Higate argues that one need to look at the early days of PSC activity in Iraq to understand.

"While contractors working in Iraq during this time rarely operated with complete freedom, many experienced considerable latitude in their soldiering practice, particularly armed individuals working convoy protection. Many were killed and maimed in the course of their duty. Entering an environment of danger, considerable freedom and for some, potential glamour, helped to perpetuate beliefs, attitudes and allied practice, turning on frontier or cowboy identities, where operations could be conducted by teams of brothers working to their own rules of engagement. Here, the so-called security bubble in Iraq fuelled the migration of tens of thousands of men keen to generate large wages as the industry rapidly burgeoned, with some companies failing to vet their staff. Consequently, a number of Walter Mitty and Lawrence of Arabia fantasists were attracted to military contracting despite having never been trained to use firearms or work in hostile conditions. An unknown but significant pro-portion of these men were employed in ad-hoc companies in receipt of no-bid Pentagon funds and subsequently operated largely beyond formal control. While small in number, they were many layers removed from the principal contracting body and acted with legal/lethal impunity in the unregulated, chaotic and confused context of an Iraq boiling over with a highly effective insurgency. It was not just that companies could be hands-off with their contracting workforce, but more importantly, their unaccountable status was enshrined in Coalition Provisional Authority statute. As such, immunity from prosecution by Iraqi authorities appears to have percolated into the sentiments and practices of some contractors, thereby pro-viding fertile conditions for the emergence of fratriarchal sub-cultures... Here, the appeal of freedom, autonomy and for some -- comradeship within the context of a masculinized and militarized sphere -- provided for considerable control and power with the brothers. In this sense, opportunities for contractors to do as they wished flowed from organizational autonomy, as well as their loyalty to the market over and above that of the company in question."

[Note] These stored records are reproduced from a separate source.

/-- A procedure that ends in a quiet environment. -/
theorem runAs_quiet {v : Seq} {p : Proc Reply} {s u : State} {r : Reply} (hp : p.run (s.setSeq v) = .ok r u)
    (h : u.env.script = []) : runAs v p s = .next (u.respond r) := by
  rw [runAs, answer_quiet hp h]; rfl

/-- A command whose procedure ends in a quiet environment. -/
theorem runCommand_quiet {i : Instr} {p : Proc Reply} {s u : State} {r : Reply}
    (hp : p.run (s.setSeq (.busy i)) = .ok r u) (h : u.env.script = []) : runCommand i p s = .next (u.respond r) :=
  runAs_quiet hp h

/-- Everything the running of a procedure with its response can answer. -/
theorem runAs_cases (v : Seq) (p : Proc Reply) (s t : State) (h : runAs v p s = .next t) :
    (∃ r u, (answer p).run (s.setSeq v) = .ok r u ∧ t = u.respond r) ∨
      (answer p).run (s.setSeq v) = .error .halted t := by
  unfold runAs settle at h
  split at h
  · next r u hp => exact .inl ⟨r, u, hp, by simpa using h.symm⟩
  · next u hp => exact .inr (by simpa [hp] using h)
  · simp at h

/-- Everything the running of a command can answer. -/
theorem runCommand_cases (i : Instr) (p : Proc Reply) (s t : State) (h : runCommand i p s = .next t) :
    (∃ r u, (answer p).run (s.setSeq (.busy i)) = .ok r u ∧ t = u.respond r) ∨
      (answer p).run (s.setSeq (.busy i)) = .error .halted t :=
  runAs_cases (.busy i) p s t h

/-- While a command runs, the port is not filled: a command presented then has no effect (R57, R322). -/
theorem applyMove_port {m : EnvMove} {s : State} (h : s.core.seq ≠ .idle) (hm : m.isReset = false) :
    (applyMove m s).env.port = s.env.port ∧ (applyMove m s).core = s.core := by
  cases m with
  | issue cmd data => simp [applyMove, h]
  | arrive b lost =>
    simp only [applyMove, State.mapEnv, Env.receive]
    split
    · split <;> simp
    · simp
  | hwReset o q => simp [EnvMove.isReset] at hm
  | _ => simp [applyMove, State.mapEnv]

/-- The same for a whole turn. -/
theorem applyTurn_port {ms : List EnvMove} {s : State} (h : s.core.seq ≠ .idle) (hm : ms.any EnvMove.isReset = false) :
    (applyTurn ms s).env.port = s.env.port ∧ (applyTurn ms s).core = s.core := by
  induction ms generalizing s with
  | nil => exact ⟨rfl, rfl⟩
  | cons m ms ih =>
    simp only [List.any_cons, Bool.or_eq_false_iff] at hm
    obtain ⟨hp, hc⟩ := applyMove_port h hm.1
    obtain ⟨hp', hc'⟩ := ih (s := applyMove m s) (by rw [hc]; exact h) hm.2
    exact ⟨hp'.trans hp, hc'.trans hc⟩

/-- A turn with a hardware reset in it aborts whatever runs (R301). -/
theorem tick_reset {s : State} {turn : List EnvMove} {rest : List (List EnvMove)} (h : s.env.script = turn :: rest)
    (hr : turn.any EnvMove.isReset = true) :
    tick.run s = .error .halted (applyTurn turn (s.mapEnv fun e => { e with script := rest })) := by
  simp only [tick, Proc.of_run, h, hr, if_true]

end Sys2Proof.Machine
end

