-- ==== Sys2Proof/Tests/Slice0.lean ====
section
/-! SUPPORT. Our own tests. Expected values come from spec/30_encoding.md and from the vectors of spec/95_test_vectors.md,
named in each comment; the witnesses at the end show, for each statement with hypotheses, a concrete case that meets
them. -/

namespace Sys2Proof.Tests

open Sys2Proof.Machine

/-! ## Helpers -/

/-- Parameters with numbers for the two open ones. -/
def p0 : Params := { payloadCap := 250, syncN := 10, fifoDepth := 1024, tickUnit := 1 }

/-- The start state S0. -/
def s0 : State := State.resetAt p0

/-- S0+B(19200, t), with the receive buffer `fifo`, at time `now`. -/
def up (t now : Word) (fifo : List Byte) : State :=
  (s0.mapCore (Regs.begun 19200 t)).mapEnv fun e => { e with openAt := some 19200, fifo := fifo, now := now }

/-- The state with the environment's turns to come. -/
def withScript (script : List (List EnvMove)) (s : State) : State := s.mapEnv fun e => { e with script := script }

/-- The state with the turns that the environment takes again and again. -/
def withSupply (turns : List (List EnvMove)) (s : State) : State := s.mapEnv fun e => { e with supply := .again turns }

/-- The next state, or `d`. -/
def after (d : State) : Host.Outcome State Fault Refusal → State
  | .next t => t
  | .fault _ => d
  | .refused _ => d

/-- The outcome is a next state. -/
def goesOn : Host.Outcome State Fault Refusal → Bool
  | .next _ => true
  | .fault _ => false
  | .refused _ => false

/-- What an instruction leaves. -/
def run1 (i : Instr) (s : State) : State := after s (exec i s)

/-- What a list of commands leaves. -/
def runAll (is : List Instr) (s : State) : State := after s (execAll is s)

/-- `codec.esc`, `codec.syncCount`, the emitted byte and the events: a row of the table of vectors CR1 to CR13. -/
def codecRow (esc : Bool) (n : Byte) (fwd : Bool) (raw : Byte) : Bool × Byte × Option Byte × List Event :=
  let s := s0.mapCore fun c => { c with esc := esc, syncCount := n, ringFwdEn := fwd }
  let t := run1 (classifyRx esc n raw) s
  (t.core.esc, t.core.syncCount, t.core.codecOut, t.trace)

/-! ## Encodings, written out from R105, R110 and R112 -/

theorem test_word_beginAuto : decodeCommand 0x00000001 0 = .ok .beginAuto := by decide
theorem test_word_beginBaud : decodeCommand 0x00000002 0x00004B00 = .ok (.beginBaud 19200) := by decide
theorem test_word_poll : decodeCommand 0x00000003 0 = .ok .poll := by decide
theorem test_word_reset : decodeCommand 0x00000004 0 = .ok .reset := by decide
theorem test_word_setNoRestart : decodeCommand 0x00000105 0 = .ok (.setNoRestart true) := by decide
theorem test_word_send : decodeCommand 0x00000006 0 = .ok .send := by decide
theorem test_word_csrRead : decodeCommand 0x01F90007 0 = .ok (.csrRead 0x01F9) := by decide
theorem test_word_csrWrite : decodeCommand 0x00300008 0x03020100 = .ok (.csrWrite 0x0030 0x03020100) := by decide
theorem test_word_rxEscaped : decode ⟨true, 4, false⟩ (.rx 0xFF) = .ok (.rxEscaped 0xFF) := by decide
theorem test_word_rxEsc : decode ⟨false, 3, false⟩ (.rx 0xFF) = .ok .rxEsc := by decide
theorem test_word_rxSync : decode ⟨false, 0, false⟩ (.rx 0xAA) = .ok .rxSync := by decide
theorem test_word_rxAa : decode ⟨false, 7, false⟩ (.rx 0xAA) = .ok .rxAa := by decide
theorem test_word_rxData : decode ⟨false, 0, false⟩ (.rx 0x55) = .ok (.rxData 0x55) := by decide
theorem test_word_txPre : decode ⟨false, 0, true⟩ (.tx 0xAA) = .ok .txPre := by decide
theorem test_word_txLit : decode ⟨false, 0, false⟩ (.tx 0x01) = .ok (.txLit 0x01) := by decide
theorem test_word_txEscd : decode ⟨false, 0, false⟩ (.tx 0xFF) = .ok (.txEscd 0xFF) := by decide
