/-- What a trigger of channel 1 reloads in its sweep unit (R434). -/
def Sweep.trigger (w : Sweep) (freq : BitVec 11) : Sweep :=
  { w with
    shadow := freq
    div := w.period
    en := decide (w.period ≠ 0) || decide (w.shift ≠ 0)
    negUsed := false }

/-- A trigger of channel 1: the sweep is checked, and `enabled <- dac` comes last (R434). -/
def Apu.trigger1 (p : Apu) : Apu :=
  let q := { p with sweep := p.sweep.trigger p.ch1.freq }
  let r := if q.sweep.shift ≠ 0 then q.sweepCheck else q
  { r with ch1 := r.ch1.trigger }

/-- A write of NR10, with the negate latch (R422, R432). -/
def Apu.writeSweep (p : Apu) (v : Byte) : Apu :=
  { p with
    ch1 := { p.ch1 with
      enabled := p.ch1.enabled && !(p.sweep.neg && !bit v 3 && p.sweep.negUsed) }
    sweep := { p.sweep with
      period := (v >>> 4).setWidth 3, neg := bit v 3, shift := v.setWidth 3 } }

/-- A write of NR14 (R422, R434). -/
def Apu.writeControl1 (p : Apu) (v : Byte) : Apu :=
  let q := { p with ch1 := { p.ch1 with lengthEn := bit v 6, freq := freqHigh p.ch1.freq v } }
  if bit v 7 then q.trigger1 else q

/-- A write of NR30 (R423). -/
def Wave.writeDac (c : Wave) (v : Byte) : Wave :=
  { c with dac := bit v 7, enabled := c.enabled && bit v 7 }

/-- A trigger of channel 3 (R434). -/
def Wave.trigger (c : Wave) : Wave :=
  { c with
    length := c.length.trigger
    timer := wavePeriod c.freq
    env := c.env.trigger
    phase := 0
    enabled := c.dac }

/-- A write of NR34 (R423, R434). -/
def Wave.writeControl (c : Wave) (v : Byte) : Wave :=
  let d := { c with lengthEn := bit v 6, freq := freqHigh c.freq v }
  if bit v 7 then d.trigger else d

/-- A write of NR42 (R424, R435, R436). -/
def Noise.writeEnvelope (c : Noise) (v : Byte) : Noise :=
  { c with
    env := c.env.write c.enabled v
    dac := v &&& 0xF8 != 0
    enabled := c.enabled && v &&& 0xF8 != 0 }

/-- A write of NR43 (R424). -/
def Noise.writeClock (c : Noise) (v : Byte) : Noise :=
  { c with shift := (v >>> 4).setWidth 4, width := bit v 3, divisor := v.setWidth 3 }

/-- A trigger of channel 4 (R434). -/
def Noise.trigger (c : Noise) : Noise :=
  { c with
    length := c.length.trigger
    timer := noisePeriod c
    env := c.env.trigger
    lfsr := 0x7FFF
    enabled := c.dac }

/-- A write of NR44 (R424, R434). -/
def Noise.writeControl (c : Noise) (v : Byte) : Noise :=
  let d := { c with lengthEn := bit v 6 }
  if bit v 7 then d.trigger else d

/-- An envelope at master disable: NRx2 is written with 0, or kept (R439). -/
def Envelope.wipe (keep : Bool) (e : Envelope) : Envelope :=
  if keep then { e with div := 0, vol := 0 } else Envelope.zero

/-- A frequency at master disable: of NRx3 the low byte and of NRx4 the high three bits (R422, R439). -/
def freqWipe (keepLow keepHigh : Bool) (f : BitVec 11) : BitVec 11 :=
  (if keepLow then f &&& 0x0FF else 0) ||| (if keepHigh then f &&& 0x700 else 0)

/-- Master disable of a pulse channel whose NRx1 is at low address byte `at1`: every register field 0 but for the
registers kept (R439). -/
def Pulse.wipe (keep : List Nat) (at1 : Nat) (c : Pulse) : Pulse where
  enabled := false
  dac := keep.contains (at1 + 1) && c.dac
  duty := if keep.contains at1 then c.duty else 0
  freq := freqWipe (keep.contains (at1 + 2)) (keep.contains (at1 + 3)) c.freq
  timer := c.timer
  phase := c.phase
  length := if keep.contains at1 then c.length else Length.zero
  lengthEn := keep.contains (at1 + 3) && c.lengthEn
  env := c.env.wipe (keep.contains (at1 + 1))

/-- Master disable of the sweep unit: NR10 and the sweep state (R439). -/
def Sweep.wipe (keep : List Nat) (w : Sweep) : Sweep :=
  if keep.contains 0x10 then { Sweep.zero with period := w.period, neg := w.neg, shift := w.shift }
  else Sweep.zero

/-- Master disable of the wave channel; the pattern is kept, or cleared where `APU_OFF_KEEP` leaves it out (R439). -/
def Wave.wipe (keep : List Nat) (keepWave : Bool) (c : Wave) : Wave where
  enabled := false
  dac := keep.contains 0x1A && c.dac
  freq := freqWipe (keep.contains 0x1D) (keep.contains 0x1E) c.freq
  timer := c.timer
  phase := c.phase
  length := if keep.contains 0x1B then c.length else Length.zero
  lengthEn := keep.contains 0x1E && c.lengthEn
  env := Envelope.zero
  code := if keep.contains 0x1C then c.code else 0
  buffer := c.buffer
  ram := if keepWave then c.ram else []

Another of Higate's points will likely raise some blood pressure levels. He notes that the fratriarchy lens "is also sensitive to the means by which a number of men cement heterosexual bonds through intra-masculine rivalry. Thus, solidarity fostered in the all-male context under scrutiny often relies on homosocial and competitive activities... Of salience here however, and a key theme of the fratriarchy literature, are the homoerotic means by which close male alliances can be fostered where for example, 'attending male-only nude parties [can] function to defend male-only work spheres'"

His point, par excellence of course, is the actions of ArmorGroup contractors in Afghanistan. It will likely come as little solace to ArmorGroups's PR department that Higate did not see the drinking of the vodka from the various butt cracks as a lewd and scandalous hazing ritual, but instead, "humour and irony embedded in a parodic interpretation of a world of fraternal ritual." Gee, it turns out that among all their other skills, the guards were also comedians.

There is more to Higate's article than space constraints allow me to cover so let's just say that if "doing the Lyndie" reminds you of certain sad and humiliating moments from the Abu Ghraib torture and abuse scandal you have a good memory.